Native Gate Sets by Platform
When targeting real hardware, know what the transpiler is translating into:
| Platform | Native gate set |
|---|---|
| IBM (Falcon, Eagle) | CX, RZ, SX, X |
| IBM (Heron) | CZ, RZ, SX, X |
| Quantinuum H-series | ZZPhase, Rz, Rx, PhasedX |
| IonQ Aria | GPi, GPi2, MS (Molmer-Sorensen) |
| Google Sycamore | SYC (Sycamore gate), PhasedXZ |
Understanding the native set helps you write circuits that transpile cheaply. For IBM, circuits built directly from CX and RZ require no translation pass at all.
Simulator vs Real Hardware
AerSimulator supports abstract gates natively; no translation is required. However, to simulate realistic noise, you should still transpile to the backend’s gate set before adding a noise model:
from qiskit import QuantumCircuit, transpile
from qiskit_aer import AerSimulator
from qiskit_aer.noise import NoiseModel
from qiskit_ibm_runtime.fake_provider import FakeBrisbane
fake_backend = FakeBrisbane()
noise_model = NoiseModel.from_backend(fake_backend)
# Must transpile to the backend's native gates before applying its noise model
sim = AerSimulator(noise_model=noise_model)
qc = QuantumCircuit(2)
qc.h(0); qc.cx(0, 1)
qc.measure_all()
# Transpile targeting the fake backend's gate set and coupling map
t_qc = transpile(qc, fake_backend, optimization_level=1)
result = sim.run(t_qc, shots=2048).result()
print(result.get_counts())
Without transpilation, the noise model’s gate-specific error rates cannot be applied correctly.
Routing Heuristics: Which Layout to Use
- TrivialLayout: use when you have already analyzed connectivity and want deterministic, zero-SWAP placement.

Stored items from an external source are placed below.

-- ==== Sys2Proof/Machine/Events.lean ====
section
/-!
DEFINITION. What the device sends to others, shared by all blocks: the CRC-32 (R385), fabric messages and their
route (R401, R402), writes to host memory (R412, R498), MSI-X (R496) and host events (R494).
-/
namespace Sys2Proof.Machine

/-! ## CRC-32 -/

/-- One bit of the reflected CRC (R385). -/
def crcBit (c : Word) : Word := if c.getLsbD 0 then (c >>> 1) ^^^ 0xEDB88320#32 else c >>> 1

def crcByte (c : Word) (b : Byte) : Word :=
  crcBit (crcBit (crcBit (crcBit (crcBit (crcBit (crcBit (crcBit (c ^^^ b.setWidth 32))))))))

/-- The running CRC over one 32-bit word, least significant byte first. -/
def crcWord (c w : Word) : Word :=
  crcByte (crcByte (crcByte (crcByte c (w.extractLsb' 0 8)) (w.extractLsb' 8 8)) (w.extractLsb' 16 8)) (w.extractLsb' 24 8)

/-- The CRC-32 of a list of words (R385). -/
def crc32 (ws : List Word) : Word := ~~~(ws.foldl crcWord 0xFFFFFFFF#32)

/-! ## Identity and routes -/

/-- Whether the device is the manager of its fabric (R24). -/
def State.manager (s : State) : Bool := s.on F.CHIP_STRAP_ROLE

/-- The device's own ID. -/
def State.myId (s : State) : Nat := s.g F.FAB_ID_ID

/-- Whether NGL_p is ACTIVE. -/
def State.portActive (s : State) (p : Nat) : Bool := s.g (F.NGL_STAT_STATE p) == 6

/-- The port that leads to device `d` by the route table (R402). -/
def State.routeTo (s : State) (d : Nat) : Option Nat :=
  if s.on (F.FAB_ROUTE_PRI_EN d) && s.portActive (s.g (F.FAB_ROUTE_PRI d)) then some (s.g (F.FAB_ROUTE_PRI d))
  else if s.on (F.FAB_ROUTE_ALT_EN d) && s.portActive (s.g (F.FAB_ROUTE_ALT d)) then some (s.g (F.FAB_ROUTE_ALT d))
  else none

/-- The class of a message type (R401): 0 EXPRESS, 1 CTRL, 2 BULK. -/
def msgClass (t : Nat) : Nat := if t = 5 then 2 else if 6 ≤ t ∧ t ≤ 9 then 1 else 0

/-- The fragments of a message with payload `ws` (R401): envelope, payload and CRC, 64 data blocks each. -/
def fragsOf (ws : List Word) : Nat := ((ws.length + 4) / 2 + 63) / 64

def nglDefault (_ : Nat) : Ngl := Ngl.reset
def State.ngl (s : State) (p : Nat) : Ngl := SMap.get nglDefault s.ng p
def State.setNgl (s : State) (p : Nat) (k : Ngl) : State := { s with ng := SMap.set nglDefault s.ng p k }

/-- The credits this device holds for class `c` on port `p` (R403). -/
def credField (p c : Nat) : Fld := if c = 1 then F.FAB_PORT_CRED_CTRL p else F.FAB_PORT_CRED_BULK p

/-- Fragments of class `c` that came in on a port have left its buffer: their credits go back (R403). -/
def State.creditBack (s : State) (held : Option Nat) (c n : Nat) : State :=
  match held with
  | some q => if c = 0 ∨ n = 0 then s else s.send (.credit q c n)
  | none => s

/-- Messages of class `c` that wait on port `p` leave as credit allows, in order. -/
def State.pumpQueue (s : State) (p c : Nat) : List TxMsg → State × List TxMsg
  | [] => (s, [])
  | m :: ms =>
    let n := if c = 0 then m.frags else min m.frags (s.g (credField p c))
    let s := if c = 0 then s else s.p (credField p c) (s.g (credField p c) - n)
    let s := s.creditBack m.held c n
    if n = m.frags then (s.send (.msg p m.env m.ws)).pumpQueue p c ms else (s, { m with frags := m.frags - n } :: ms)

def noMsgs (_ : Nat) : List TxMsg := []

/-- The queue of class `c` on port `p` moves, unless the port has stopped its traffic (R377). -/
def State.pump (s : State) (p c : Nat) : State :=
  if (s.ngl p).quiet then s
  else
    let r := s.pumpQueue p c (SMap.get noMsgs s.fb.txq (3 * p + c))
    { r.1 with fb := { r.1.fb with txq := SMap.set noMsgs r.1.fb.txq (3 * p + c) r.2 } }

/-- A message for port `p`: it leaves in its class (R386, R403). A port that is not ACTIVE carries none. -/
def State.sendPort (s : State) (p : Nat) (e : Env) (ws : List Word) (held : Option Nat := none) : State :=
  if e.type = 10 then s.send (.msg p e ws)
  else if !s.portActive p then s
  else
    let c := msgClass e.type
    let k := 3 * p + c
    let q := SMap.get noMsgs s.fb.txq k ++ [⟨e, ws, fragsOf ws, held⟩]
    ({ s with fb := { s.fb with txq := SMap.set noMsgs s.fb.txq k q } }).pump p c

/-- An envelope from this device. -/
def State.envTo (s : State) (d t : Nat) : Env :=
  { dst := d, src := s.myId, type := t, epoch := 0, tag := 0, resp := false, tunnel := false, hops := 15 }

/-- A message of this device to another by the route table; one without a route is counted (R384, R402). -/
def State.sendMsg (s : State) (e : Env) (ws : List Word) : State :=
  if s.on F.FAB_ID_VALID then
    match s.routeTo e.dst with
    | some p => s.sendPort p e ws
    | none => s.inc R.FAB_MSG_NOROUTE
  else s.inc R.FAB_MSG_NOROUTE

/-! ## Receiving (R384, R402, R403) -/

/-- Whether the 32 places of port `p` for received express messages are full (R403): each holds one that waits to be forwarded. -/
def State.expressFull (s : State) (p : Nat) : Bool :=
  decide (32 ≤ ((List.range 8).map (fun q => (SMap.get noMsgs s.fb.txq (3 * q)).countP (fun m => m.held == some p))).sum)

/-- A message that is not for this device goes on by the route table (R402). In LINK region safe state the router
forwards nothing (R301). -/
def State.forwardMsg (s : State) (p : Nat) (e : Env) (ws : List Word) : State :=
  let back := fun (s : State) => s.creditBack (some p) (msgClass e.type) (fragsOf ws)
  if s.regionSafe 5 then back s
  else if e.hops = 0 then back (s.inc R.FAB_MSG_TTL)
  else
    match s.routeTo e.dst with
    | some q => s.sendPort q { e with hops := e.hops - 1 } ws (some p)
    | none => back (s.inc R.FAB_MSG_NOROUTE)

/-- A good message of type `t` comes in on port `p`: `deliver` where it is for this device, else it goes on. A port that
is not ACTIVE receives none. -/
def State.received (s : State) (p : Nat) (e : Env) (t : Nat) (ws : List Word) (deliver : State → State) : State :=
  let e := { e with type := t }
  if !s.portActive p then s
  else if msgClass t = 0 ∧ s.expressFull p then s.inc R.FAB_EXP_DROP
  else if !s.on F.FAB_ID_VALID then (s.inc R.FAB_MSG_NOROUTE).creditBack (some p) (msgClass t) (fragsOf ws)
  else if e.dst = s.myId then (deliver s).creditBack (some p) (msgClass t) (fragsOf ws)
  else s.forwardMsg p e ws

/-! ## Host memory and MSI-X -/

/-- The four bytes of a word, least significant first (R6). -/
def wordBytes (w : Word) : List Byte :=
  [w.extractLsb' 0 8, w.extractLsb' 8 8, w.extractLsb' 16 8, w.extractLsb' 24 8]

/-- A request of this device that no descriptor and no access of the control core makes: its tag is 0xFFF. -/
def State.ownReq (s : State) (d t : Nat) : Env := { s.envTo d t with tag := 0xFFF }

/-- The words of `ws`, at most `n` at a time. -/
def chunksOf (n : Nat) (ws : List Word) : List (List Word) :=
  (List.range ((ws.length + n - 1) / max 1 n)).map (fun i => (ws.drop (n * i)).take n)

/-- A write to host memory: by the manager's own link, or by a worker through the tunnel under the tag of `e`, at most 1,021
words at a time (R412, R498). -/
def State.hostWriteAs (s : State) (e : Env) (addr : Nat) (ws : List Word) : State :=
  if s.manager then
    if s.on F.HOST_STAT_LINK_UP then s.send (.host addr (ws.flatMap wordBytes)) else s
  else
    ((chunksOf 1021 ws).zipIdx).foldl (fun s c =>
      let a := addr + 4 * 1021 * c.2
      s.sendMsg { e with tunnel := true }
        (BitVec.ofNat 32 a :: BitVec.ofNat 32 (a / 2 ^ 32) :: BitVec.ofNat 32 c.1.length :: c.1)) s

def State.hostWrite (s : State) (addr : Nat) (ws : List Word) : State := s.hostWriteAs (s.ownReq 0 7) addr ws

/-- What an unlisted word of the MSI-X table reads as: entries masked, as PCI Express has them after reset. Log 55, PRESUMED. -/
def msixReset (k : Nat) : Word := if k % 4 = 3 then 1 else 0

/-- The manager sends the message of vector `v`, or holds it pending while the vector is masked (R496). -/
def State.msixSend (s : State) (v : Nat) : State :=
  if (SMap.get msixReset s.hs.msix (4 * v + 3)).getLsbD 0 then
    { s with hs := { s.hs with pba := SMap.set noneB s.hs.pba v true } }
  else s.send (.msix v)

/-- A request for an MSI-X message on vector `v` of this device (R496, R497). Log 55, PRESUMED. -/
def State.msix (s : State) (v : Nat) : State :=
  if s.manager then
    if s.hs.d3 then { s with hs := { s.hs with pba := SMap.set noneB s.hs.pba v true } }
    else if SMap.get noneB s.hs.hold v then { s with hs := { s.hs with merged := SMap.set noneB s.hs.merged v true } }
    else
      let s := s.msixSend v
      if s.g F.HOST_MSIX_HOLD_US = 0 then s
      else { s with hs := { s.hs with hold := SMap.set noneB s.hs.hold v true } }
  else
    s.sendMsg (s.ownReq 0 7) [BitVec.ofNat 32 R.HOST_MSIX_TRIG, 1, BitVec.ofNat 32 v]

/-! ## Host events -/

/-- Event types (R494). -/
def evFault : Nat := 1
def evState : Nat := 2
def evControl : Nat := 3
def evLink : Nat := 4

/-- Whether the event ring can take an entry: enabled, not full, and on the manager the link up (R484, R494). -/
def State.eqRoom (s : State) : Bool :=
  let n := s.g F.HOST_EQ_CFG_SIZE
  s.on F.HOST_EQ_CFG_EN && (!s.manager || s.on F.HOST_STAT_LINK_UP) &&
    decide (n ≠ 0 ∧ (s.g F.HOST_EQ_TAIL_TAIL + 1) % n ≠ s.g F.HOST_EQ_HEAD_HEAD)

/-- An event of `type` from device `src` with words 3 to 6 `ws` is written to the event ring, or counted as lost
(R494). -/
def State.event (s : State) (type src : Nat) (ws : List Word) : State :=
  if s.eqRoom then
    let t := s.g F.HOST_EQ_TAIL_TAIL
    let n := s.g F.HOST_EQ_CFG_SIZE
    let ph := s.g F.HOST_EQ_TAIL_PHASE
    let w0 := BitVec.ofNat 32 (ph * 2 ^ 31 + min s.hs.lost 127 * 2 ^ 24 + type * 2 ^ 16 + src)
    let ws := (ws ++ [0, 0, 0, 0]).take 4
    let a := s.rd64 R.HOST_EQ_BASE_LO R.HOST_EQ_BASE_HI + 32 * t
    let s := s.hostWrite a ([w0, s.tm.tick.setWidth 32, (s.tm.tick >>> 32).setWidth 32] ++ ws ++ [0])
    let s := (s.p F.HOST_EQ_TAIL_TAIL ((t + 1) % n)).p F.HOST_EQ_TAIL_PHASE (if t + 1 = n then 1 - ph else ph)
    ({ s with hs := { s.hs with lost := 0 } }).msix (s.g F.HOST_EQ_CFG_VEC)
  else
    let s := (s.inc R.HOST_EQ_LOST).flag F.HOST_STAT_EQ_LOST true
    { s with hs := { s.hs with lost := s.hs.lost + 1 } }

end Sys2Proof.Machine
end

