/-- The stall counters of a word (R130) and its issue cycle: the larger of the waits. Log 15, DEDUCED. -/
def State.stalls (s : State) (c bank ext haz : Nat) : State :=
  ((s.bump (F.BANK_STALL_COUNT c) bank).bump (F.EXT_STALL_COUNT c) (ext - bank)).bump (F.HAZ_STALL_COUNT c)
    (haz - max bank ext)

/-! ## Loops and transfers -/

/-- The loop ends at word `x`, innermost level first (R107): the levels after it and the next index. Log 16, DEDUCED. -/
def loopEnd (x : Nat) : Nat → Cluster → Cluster × Nat
  | 0, k => (k, x + 1)
  | d + 1, k =>
    if k.stop d = x then
      if 1 < k.count d then ({ k with lc := SMap.set zeroI k.lc d (k.count d - 1) }, k.start d)
      else loopEnd x d { k with depth := d }
    else (k, x + 1)

/-- The sequencer moves on from word `x`, whose successor is found by the loop ends at it. Log 16, DEDUCED. -/
def Cluster.advance (k : Cluster) (x : Nat) : Cluster :=
  let r := loopEnd x k.depth k
  { r.1 with pc := r.2 }

/-- The levels a taken branch to `t` closes (R108). -/
def branchOut (t : Nat) : Nat → Cluster → Cluster
  | 0, k => k
  | d + 1, k => if k.start d ≤ t ∧ t ≤ k.stop d then k else branchOut t d { k with depth := d }

/-- The branch condition over the logical lanes (R109, R121). -/
def State.branchHolds (s : State) (c : Nat) (k : Cluster) (bc : BrCond) : Bool :=
  let fl := fun (p : Fin 4) => (List.range 16).map (fun j => (k.lane (s.physOf c j)).flag p)
  match bc with
  | .always => true
  | .any p => (fl p).any id
  | .all p => (fl p).all id
  | .none p => !(fl p).any id
  | .notAll p => !(fl p).all id

/-- The LOOP rules of R106 at word `x`; true where the word is defined. -/
def Cluster.loopAllowed (k : Cluster) (x start stop : Nat) : Bool :=
  decide (k.depth < 4) && decide (x < start) && decide (start ≤ stop) && decide (stop ≤ 8191) &&
    (k.depth == 0 || (decide (stop ≤ k.stop (k.depth - 1)) && decide (k.start (k.depth - 1) ≤ start)))

/-! ## Address set-up -/

/-- Whether pointer `i` lies outside the circular buffer bound to it (R91). -/
def Cluster.outside (k : Cluster) (i : Nat) : Bool :=
  let b := k.bind i
  let n := (k.length b).toNat
  n != 0 && decide ((k.ptr i).toNat < (k.base b).toNat ∨ (k.base b).toNat + n ≤ (k.ptr i).toNat)

/-- Pointer `i` moved to its base where it lies outside, with ADDR_STAT.CIRC_RESET (R91). -/
def State.circ (r : State × Cluster) (c i : Nat) : State × Cluster :=
  if r.2.outside i then
    let b := r.2.bind i
    (r.1.p (F.ADDR_STAT_CIRC_RESET c) (r.1.g (F.ADDR_STAT_CIRC_RESET c) ||| 2 ^ b), r.2.setPtr i (r.2.base b).toNat)
  else r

Rarely correct for arbitrary circuits.
- DenseLayout: good for circuits where the virtual qubit graph roughly matches the device graph. Faster than SABRE at optimization_level=1.
- SabreLayout: the best general-purpose choice. Runs SABRE multiple times (x5 at level 3) and picks the lowest-SWAP result. Use this for production runs.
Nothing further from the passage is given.